Travel Insurance Prediction: Journey from dataset selection to UI Based Prediction

Ankit Goyal
AI Skunks
Published in
11 min readDec 16, 2022

Through this article I want to explain the whole process of creating a simple data science project right from selecting a dataset for prediction to creating a model to finally deploying on a server to have our model predict based on User-based feature inputs. To keep this article short, I have covered all the steps in brief but feel free to refer to my Jupyter Notebook here to follow along and dive deeper into every step of the process. Hope you enjoy reading this article!

1. About the Dataset

A tour & travels company is offering travel insurance package to their customers. The new insurance package also includes covid cover. The company wants to know which customers would be interested to buy it based on their database history. The insurance was offered to some of the customers in 2019 and the given data has been extracted from the performance/sales of the package during that period. The data is provided for almost 2000 of its previous customers and we are required to build an intelligent model that can predict if the customer will be interested to buy the travel insurance package.

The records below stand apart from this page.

theorem execConv_kept {s₀ : State} {p : PlotIx} {s : State} (h : Kept s₀ s) : KeptOut s₀ (execConv p s) := by
  unfold execConv
  with_reducible apply KeptOut.next
  split
  · assumption
  split
  · assumption
  rename_i s1 hs1
  have h1 : Kept s₀ s1 := Kept.of_some hs1 (waits23_kept h)
  generalize (s1.plot p).compute.stage = g
  cases g <;> dsimp only
  · exact convHaloStep_kept h1
  · exact convHaloStep_kept h1
  · exact h1
  · exact convGo_kept h1

theorem execHaloWaitRelease_kept {s₀ : State} {p : PlotIx} {s : State}
    (hk : Kept s₀ s) : KeptOut s₀ (execHaloWaitRelease p s) := by
  unfold execHaloWaitRelease
  repeat' with_reducible first
    | assumption | apply KeptOut.next | intro _ | split | dsimp only | apply onHalo_kept | apply setStage_kept
    | apply convGo_kept

theorem almEvent_kept {s₀ : State} {e : BitVec 8} {s : State} (hk : Kept s₀ s) : Kept s₀ (almEvent e s) := by
  unfold almEvent
  repeat' with_reducible first | assumption | dsimp only | refine Kept.fields ?_ ?_ ?_ ?_
  all_goals rfl

theorem execHaloLongWait_kept {s₀ : State} {p : PlotIx} {s : State}
    (hk : Kept s₀ s) : KeptOut s₀ (execHaloLongWait p s) := by
  unfold execHaloLongWait
  repeat' with_reducible first
    | assumption | apply KeptOut.next | intro _ | split | dsimp only | apply onHalo_kept | apply almEvent_kept

theorem convPut_kept {s₀ : State} {p : PlotIx} {q : PartIx} {d : BitVec 1024} {s : State} {x1 : List (Nat × List Byte)}
    (hk : Kept s₀ s) : Kept s₀ (convPut p q d s x1).1 := by
  induction x1 generalizing s with
  | nil =>
    unfold convPut
    repeat' with_reducible first
      | assumption | intro _ | split | dsimp only | apply clearTags_kept | apply devWrite_kept
      | refine Kept.of_pair (by assumption) ?_
  | cons x t ih =>
    unfold convPut
    repeat' with_reducible first
      | assumption | intro _ | split | apply ih | dsimp only | apply clearTags_kept | apply devWrite_kept
      | refine Kept.of_pair (by assumption) ?_

theorem convFresh_kept {s₀ : State} {r : Run} {s : State} (hk : Kept s₀ s) : Kept s₀ (convFresh r s) := by
  unfold convFresh
  repeat' with_reducible first | assumption | split | dsimp only | refine Kept.fields ?_ ?_ ?_ ?_
  all_goals rfl

theorem execStripeTileComplete_kept {s₀ : State} {p : PlotIx} {runs : List RunCheck} {errs : ReadErrs} {s : State}
    (hk : Kept s₀ s) : KeptOut s₀ (execStripeTileComplete p runs errs s) := by
  unfold execStripeTileComplete
  repeat' with_reducible first
    | assumption | apply KeptOut.next | intro _ | split | dsimp only | apply tileEvent_kept | apply convPut_kept
    | apply convFresh_kept | refine Kept.of_pair (by assumption) ?_

theorem enterLane_kept {s₀ : State} {p : PlotIx} {l : Lane} {d : BitVec 1024} {s : State}
    (hk : Kept s₀ s) : Kept s₀ (enterLane p l d s) := by
  unfold enterLane
  repeat' with_reducible first | assumption | intro _ | dsimp only | apply Kept.onPlot

theorem submitTo_kept {s₀ : State} {p : PlotIx} {d : BitVec 1024} {s : State}
    (hk : Kept s₀ s) : Kept s₀ (submitTo p d s) := by
  unfold submitTo
  repeat' with_reducible first | assumption | intro _ | split | dsimp only | apply Kept.onPlot | apply enterLane_kept

theorem execPlotCommandSubmit_kept {s₀ : State} {p : PlotIx} {d : BitVec 1024} {s : State}
    (hk : Kept s₀ s) : KeptOut s₀ (execPlotCommandSubmit p d s) := by
  unfold execPlotCommandSubmit
  repeat' with_reducible first | assumption | apply KeptOut.next | dsimp only | apply submitTo_kept

theorem execBackpressureEntry_kept {s₀ : State} {p : PlotIx} {lane : Lane} {s : State}
    (hk : Kept s₀ s) : KeptOut s₀ (execBackpressureEntry p lane s) := by
  unfold execBackpressureEntry
  repeat' with_reducible first
    | assumption | apply KeptOut.next | intro _ | split | dsimp only | apply Kept.onPlot | apply enterLane_kept

theorem zeroUnit_kept {s₀ : State} {p : PlotIx} {d : BitVec 1024} {lo n : Nat} {s : State}
    (hk : Kept s₀ s) : Kept s₀ (zeroUnit p d lo n s) := by
  unfold zeroUnit
  repeat' with_reducible first | assumption | dsimp only | apply t0Write_kept | apply clearTags_kept

theorem execZero_kept {s₀ : State} {p : PlotIx} {s : State} (hk : Kept s₀ s) : KeptOut s₀ (execZero p s) := by
  unfold execZero
  repeat' with_reducible first
    | assumption | apply KeptOut.next | intro _ | dsimp only | apply leaveWaits_kept | apply beginRun_kept

theorem beginFlat_kept {s₀ : State} {p : PlotIx} {d : BitVec 1024} {cycles : Nat} {s : State}
    (hk : Kept s₀ s) : Kept s₀ (beginFlat p d cycles s) := by
  unfold beginFlat
  repeat' with_reducible first | assumption | intro _ | split | dsimp only | apply beginRun_kept | apply onRun_kept

theorem execSync_kept {s₀ : State} {p : PlotIx} {s : State} (hk : Kept s₀ s) : KeptOut s₀ (execSync p s) := by
  unfold execSync
  repeat' with_reducible first
    | assumption | apply KeptOut.next | intro _ | split | dsimp only | apply leaveWaits_kept | apply beginFlat_kept

theorem t0Free_kept {s₀ : State} {p : PlotIx} {s : State} (hk : Kept s₀ s) : Kept s₀ (t0Free p s) := by
  unfold t0Free
  repeat' with_reducible first
    | assumption | intro _ | dsimp only | apply t0Write_kept | apply clearTags_kept | refine Kept.fields ?_ ?_ ?_ ?_
  all_goals rfl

Kaggle Dataset Link: https://www.kaggle.com/datasets/tejashvi14/travel-insurance-prediction-data

Column Description for our Dataset

Target Variable/Dependent Variable

TravelInsurance — Did the customer buy travel insurance package during introductory offering held in the year 2019. This is the variable we have to predict

Predictor Variables/Independent Variables

  1. Age — Age of the customer
  2. Employment Type — The sector in which customer is employed
  3. GraduateOrNot — Whether the customer is college graduate or not
  4. AnnualIncome — The yearly income of the customer in indian rupees[rounded to nearest 50 thousand rupees]
  5. FamilyMembers — Number of members in customer’s family
  6. ChronicDiseases — Whether the customer suffers from any major disease or conditions like Diabetes/high BP or Asthma, etc
  7. FrequentFlyer — Derived data based on customer’s history of booking air tickets on at-least 4 different instances in the last 2 years[2017–2019]
  8. EverTravelledAbroad — Has the customer ever travelled to a foreign country
#loading the file
df_train=pd.read_csv('TravelInsurancePrediction.csv')

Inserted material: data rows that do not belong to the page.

theorem execLpddrWrite_kept {s₀ : State} {sector : Nat} {tau : BitVec 2} {cws : BitVec 4} {data : List Byte} {s : State}
    (hk : Kept s₀ s) : KeptOut s₀ (execLpddrWrite sector tau cws data s) := by
  unfold execLpddrWrite
  repeat' with_reducible first
    | assumption | apply KeptOut.next | exact KeptOut.fault _ | intro _ | split | dsimp only
    | refine Kept.onMem _ (fun m hm => ?_) ?_ | exact physWrite_wf _ _ _ hm | exact cwStore_wf _ _ _ _ _ hm
    | exact baleStore_wf _ _ _ _ hm | apply clearTail_wf | apply cwStoreAll_wf | exact hm
    | (rw [Memory.wf_iff] at *; refine ⟨?_, ?_, ?_, ?_, ?_, ?_⟩) | apply tabWf_write | apply tabWf_set
    | apply tabWf_clear | apply tabWf_map | apply tabWf_filter | apply markDirty_wf | exact hm.1 | exact hm.2.1
    | exact hm.2.2.1 | exact hm.2.2.2.1 | exact hm.2.2.2.2.1 | exact hm.2.2.2.2.2 | apply cisPerfAdd_kept

theorem scrubCw_kept {s₀ : State} {sector rate : Nat} {s : State} {jr : Nat × CwOut}
    (hk : Kept s₀ s) : Kept s₀ (scrubCw sector rate s jr) := by
  unfold scrubCw
  repeat' with_reducible first
    | assumption | split | dsimp only | refine Kept.onMem _ (fun m hm => ?_) ?_ | exact physWrite_wf _ _ _ hm
    | exact cwStore_wf _ _ _ _ _ hm | exact baleStore_wf _ _ _ _ hm | exact hm
    | (rw [Memory.wf_iff] at *; refine ⟨?_, ?_, ?_, ?_, ?_, ?_⟩) | apply tabWf_write | apply tabWf_set
    | apply tabWf_clear | apply tabWf_map | apply tabWf_filter | apply markDirty_wf | exact hm.1 | exact hm.2.1
    | exact hm.2.2.1 | exact hm.2.2.2.1 | exact hm.2.2.2.2.1 | exact hm.2.2.2.2.2 | apply countCe_kept
    | apply countChk_kept | apply countUe_kept

theorem scrubOne_kept {s₀ : State} {sector : Nat} {flips : Flips} {s : State}
    (hk : Kept s₀ s) : Kept s₀ (scrubOne sector flips s) := by
  unfold scrubOne
  repeat' with_reducible first
    | assumption | intro _ | split | dsimp only | refine Kept.onMem _ (fun m hm => ?_) ?_
    | exact physWrite_wf _ _ _ hm | exact cwStore_wf _ _ _ _ _ hm | exact baleStore_wf _ _ _ _ hm | exact hm
    | (rw [Memory.wf_iff] at *; refine ⟨?_, ?_, ?_, ?_, ?_, ?_⟩) | apply tabWf_write | apply tabWf_set
    | apply tabWf_clear | apply tabWf_map | apply tabWf_filter | apply markDirty_wf | exact hm.1 | exact hm.2.1
    | exact hm.2.2.1 | exact hm.2.2.2.1 | exact hm.2.2.2.2.1 | exact hm.2.2.2.2.2 | refine Kept.foldl _ ?_ ?_
    | refine Kept.foldlPair _ ?_ ?_ | apply countUe_kept | apply almEvent_kept | apply scrubCw_kept
    | refine Kept.of_pair (by assumption) ?_

theorem scrubPassEnd_kept {s₀ : State} {sector : Nat} {s : State}
    (hk : Kept s₀ s) : Kept s₀ (scrubPassEnd sector s) := by
  unfold scrubPassEnd
  repeat' with_reducible first
    | assumption | intro _ | split | dsimp only | refine Kept.onMem _ (fun m hm => ?_) ?_
    | exact physWrite_wf _ _ _ hm | exact cwStore_wf _ _ _ _ _ hm | exact baleStore_wf _ _ _ _ hm | exact hm
    | (rw [Memory.wf_iff] at *; refine ⟨?_, ?_, ?_, ?_, ?_, ?_⟩) | apply tabWf_write | apply tabWf_set
    | apply tabWf_clear | apply tabWf_map | apply tabWf_filter | apply markDirty_wf | exact hm.1 | exact hm.2.1
    | exact hm.2.2.1 | exact hm.2.2.2.1 | exact hm.2.2.2.2.1 | exact hm.2.2.2.2.2 | apply Kept.onCis

theorem execScrubSector_kept {s₀ : State} {sector : Nat} {flips : Flips} {s : State}
    (hk : Kept s₀ s) : KeptOut s₀ (execScrubSector sector flips s) := by
  unfold execScrubSector
  repeat' with_reducible first
    | assumption | apply KeptOut.next | exact KeptOut.fault _ | split | dsimp only | apply scrubOne_kept
    | apply scrubPassEnd_kept

theorem onChan_kept {s₀ : State} {c : CisIx} {ch : Fin 64} {f : Chan → Chan} {s : State}
    (hk : Kept s₀ s) : Kept s₀ (onChan c ch f s) := by
  unfold onChan
  repeat' with_reducible first | assumption | intro _ | dsimp only | apply Kept.onCis

theorem execBankRefresh_kept {s₀ : State} {c : CisIx} {ch : Fin 64} {rank : Fin 2} {bank : Fin 16} {s : State}
    (hk : Kept s₀ s) : KeptOut s₀ (execBankRefresh c ch rank bank s) := by
  unfold execBankRefresh
  repeat' with_reducible first
    | assumption | apply KeptOut.next | intro _ | dsimp only | apply cisPerfAdd_kept | apply onChan_kept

#defining the response and the predictors
y_total=df_train['TravelInsurance']
data = df_train.drop(['Unnamed: 0'],axis=1)
df_train=df_train.drop(['TravelInsurance', 'Unnamed: 0'],axis=1)
df_train.head()

2. Exploratory Data Analysis

Q. Why do we really need this step? What if we skip this and jump directly to creating models?

A dataset can have end number of problems like null or blank values, outliers, unbalanced dataset and many more! Now if we create models without EDA(Exploratory Data Analysis), there is a high chance our end results will be erroneous. So lets briefly discuss some EDA techniques -

2.1 What are the Datatypes of the variables in our dataset

#Getting the list of categorical columns
categorical_cols = data.select_dtypes(include=['object']).columns.tolist()

#Getting the list of numerical columns
numerical_cols = data.select_dtypes(exclude=['object']).columns.tolist()

#Printing the list of categorical and numerical columns
print("--------------------------------------------------------")
print(" Categorical Variables ")
print("--------------------------------------------------------")
print(f'Total number of categorical variables in our dataset: {len(categorical_cols)}')
for row,col in enumerate(categorical_cols):
print(f'{row+1}. {col}')
print("\n")
print("--------------------------------------------------------")
print(" Numerical Variables ")
print("--------------------------------------------------------")
print(f'Total number of num variables in our dataset: {len(numerical_cols)}')
for row,col in enumerate(numerical_cols):
print(f'{row+1}. {col}')

--------------------------------------------------------
Categorical Variables
--------------------------------------------------------
Total number of categorical variables in our dataset: 6
1. Employment Type
2. GraduateOrNot
3. ChronicDiseases
4. FrequentFlyer
5. EverTravelledAbroad
6. TravelInsurance


--------------------------------------------------------
Numerical Variables
--------------------------------------------------------
Total number of num variables in our dataset: 3
1. Age
2. AnnualIncome
3. FamilyMembers

2.2 Are there missing values? Which independent variables have missing data? How much?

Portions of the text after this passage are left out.